I’m the platform and I moved your cheese. Image Didriks.
The “platform strategy” concept is sometimes used interchangeably with the “ecosystem” claim. But, other times, they are different. Sometimes the ecosystem seems to be that you have a product and then all sorts of other people partner with you to in-fact standardize themselves on your product.
In this scenario, you are not a candle manufacturer, but a luminary platform for connecting the unlighted with end-to-end lighting solutions. Under that guise, everyone should make their candelabras, lamps, and chambersticks to your specifications. Once they do this, they should give you 15% of all lighting-related revenue. Or maybe they don’t give you anything, but after many cordial handshakes the spirit of enlightenment glistens off your pasty skins with such luminescence that your saintly glows will metamorphose hope into EBITA.
I mean it’s nice being ambitious and great that you’d like to emulate Amazon or Apple or Salesforce, but why would this work for you? What do you have to offer? The aforementioned corporations had huge resources and a giant client base that was in near-perpetual contact with them.
Platforms are a plutocrats’ game, where a dominant player entrenches and extends itself through harnessing unparalleled reach and a giant customer base into adjacent markets. Platforms and ecosystems are, to me, a billionaire’s second act or a way to recycle existing customers by cross-selling them services. For the leviathans, this is a game that will get you a bigger plane. For the rest of us, it’s probably not a wise or realistic choice.
They willed their platform plays into existence with billions in funding and millions of customers. They are big enough to make their own gravity and planets. You are an asteroid at best, careening around a universe upon which you can not exert any control. Their moves are news and they have huge reach and credibility. Can the rest of us achieve the same escape velocities with our dreams?
In which cases could a platform make sense? For what markets, value chains, or circumstances? No one, so far, can answer me that. And it’s this that has my internal bullsh*t meter going haywire. A platform is proposed as a near-universal sop—a catch-all strategy that can be universally applied in all cases for everyone. And this to me signals that it is a worrisome choice for most.
On the Caribbean island of Curacao, and in many other places, they have a product called Alcolado Glacial. It’s a little bottle that you can take everywhere that has a menthol aroma and is 76% alcohol. They call it “air conditioning in a bottle” and spray it on when it’s hot. But Alcolado Glacial is so much more. Have a headache? Rub some Alcolado Glacial on your temples. Trouble sleeping? Spray some Alcolado Glacial on your forehead. Flu coming on? Alcolado Glacial. Joint pain? Sore muscles? Upset stomach? Insect bite? Alcolado Glacial.
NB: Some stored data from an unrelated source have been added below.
theorem State.keepsLast_fillLine {s : State} {k pa k' pb : Nat} {x : SliceLine} (hp : pa < 2 ^ 52) (hne : lineKey k pa ≠ lineKey k' pb)
    (h : s.keepsLast k pa (lineKey k' pb) x) : (s.fillLine k' pb).keepsLast k pa (lineKey k' pb) x := by
  unfold State.fillLine
  split
  · exact State.keepsLast_touchLine hne h
  · exact State.keepsLast_putLine hp hne h _

/-- A line whose bytes are replaced is the one that was used last, whatever other line is left out. -/
theorem State.keepsLast_linePut (s : State) (k pa n v : Nat) {but : Nat} (hne : lineKey k pa ≠ but) :
    (s.linePut k pa n v).keepsLast k pa but ⟨true, Machine.linePut (s.lineAt k pa) pa n v⟩ := by
  refine ⟨AMap.find_put_self _ _ _, ?_⟩
  show endsWith (AMap.at (AMap.put _ (setKey k pa) _) (setKey k pa) []) _ _
  rw [AMap.at_put_self]
  exact endsWith_lruTouch _ hne

end Sys2Proof.Machine
end

section
/-!
SUPPORT. Reads of rings in shared memory by the executing context (17 R324, 11 R198).
-/

namespace Sys2Proof.Machine

/-! Checked addresses of one line (11 R198, 17 R317) -/

/-- A check that passes gives the place that the matching entry names. -/
theorem globalCheck_entry {s : State} {va : Word} {z : Nat} {a : Acc} {q : Nat × Option Nat} (h : s.globalCheck va z a = .ok q) :
    ∃ e, tlbFind (AMap.at s.tlb s.cur.cluster []) (s.asidOf s.cur) va = some e ∧ q = (e.physical va, e.interleave (e.physical va)) := by
  unfold State.globalCheck translate at h
  split at h
  · cases h
  · split at h
    · cases h
    · split at h
      · cases h
      · rename_i e he
        split at h
        · cases h
        · split at h
          · cases h
          · exact ⟨e, he, (Chk.ok.inj h).symm⟩

theorem TlbEnt.pageBits_cases (e : TlbEnt) : e.pageBits = 18 ∨ e.pageBits = 24 ∨ e.pageBits = 30 := by
  unfold TlbEnt.pageBits
  split
  · exact .inl rfl
  · exact .inr (.inl rfl)
  · exact .inr (.inr rfl)

/-- Two addresses of one line match the same entries. -/
theorem tlbFind_sameLine (l : List TlbEnt) (asid : BitVec 16) {va vb : Word} (h : va.toNat / 64 = vb.toNat / 64) :
    tlbFind l asid va = tlbFind l asid vb := by
  have hm (e : TlbEnt) : e.matchesVa asid va = e.matchesVa asid vb := by
    have hpage : va.toNat / 2 ^ e.pageBits = vb.toNat / 2 ^ e.pageBits := by
      rcases e.pageBits_cases with hb | hb | hb <;> rw [hb] <;> omega
    unfold TlbEnt.matchesVa
    rw [hpage]
  induction l with
  | nil => rfl
  | cons e r ih => rw [tlbFind, tlbFind, hm, ih]

/-- Two addresses of one line that pass their checks name two places of one line, as far apart, with one home. -/
theorem globalCheck_sameLine {s : State} {va vb : Word} {z y : Nat} {a b : Acc} {p q : Nat × Option Nat} (hl : va.toNat / 64 = vb.toNat / 64)
    (hp : s.globalCheck va z a = .ok p) (hq : s.globalCheck vb y b = .ok q) :
    p.1 / 64 = q.1 / 64 ∧ p.1 + vb.toNat = q.1 + va.toNat ∧ p.2 = q.2 := by
  obtain ⟨e, he, rfl⟩ := globalCheck_entry hp
  obtain ⟨f, hf, rfl⟩ := globalCheck_entry hq
  rw [tlbFind_sameLine _ _ hl, hf] at he
  cases he
  have hphys : e.physical va / 64 = e.physical vb / 64 ∧ e.physical va + vb.toNat = e.physical vb + va.toNat := by
    unfold TlbEnt.physical
    rcases e.pageBits_cases with hb | hb | hb <;> rw [hb] <;> omega
  refine ⟨hphys.1, hphys.2, ?_⟩
  unfold TlbEnt.interleave
  simp only [hphys.1]

/-! Reads of shared memory, one after another -/

/-- Reads of shared memory of the executing context lead from one state to another: steady lines stay, and each place keeps the home that the
context finds. -/
def State.readsTo (s t : State) : Prop :=
  t = { s with
    mem := t.mem, slices := t.slices, caches := t.caches, eccC := t.eccC, regions := t.regions, requests := t.requests, asks := t.asks } ∧
  s.sameShared t ∧ ∀ pa il, t.servedAt pa il = s.servedAt pa il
A friend told me once that, when he was a child, whatever the injury, a quick dab of Alcolado Glacial would be applied by his mother or grandma. It was also used to help babies sleep. In some cases, Alcolado Glacial may have a beneficial effect, but in all cases, the people of Curacao have conditioned themselves to experience love and tender care from a bottle. The smell and sensation mean that the pain will go away and will not last forever. I believe that a platform strategy is the business equivalent of Alcolado Glacial.
Wanting to be a platform is like me waking up one morning and deciding that It would be nice to be a football club and proclaiming this loudly to the world. If enough people hear me, surely I will transmogrify into a football club. This is plainly absurd, but so is your strategy. This example is just clearer because it is not couched in ConsultantSpeak and doublethink.
I don’t understand the underpinnings of the ambition of why specifically this would be a good strategy, and what steps are being taken to make this happen? There’s a disconnect between the moment of proclaiming this strategy, partnerships with like-minded folk, and any subsequent building of the reality. I’m really beginning to think that platform strategy may be a kind of corporate magical thinking.
“Magical thinking, or superstitious thinking, is the belief that unrelated events are causally connected despite the absence of any plausible causal link between them, particularly as a result of supernatural effects. Examples include the idea that personal thoughts can influence the external world without acting on them, or that objects must be causally connected if they resemble each other or came in contact with each other in the past. Magical thinking is a type of fallacious thinking and is a common source of invalid causal inferences. Unlike the confusion of correlation with causation, magical thinking does not require the events to be correlated.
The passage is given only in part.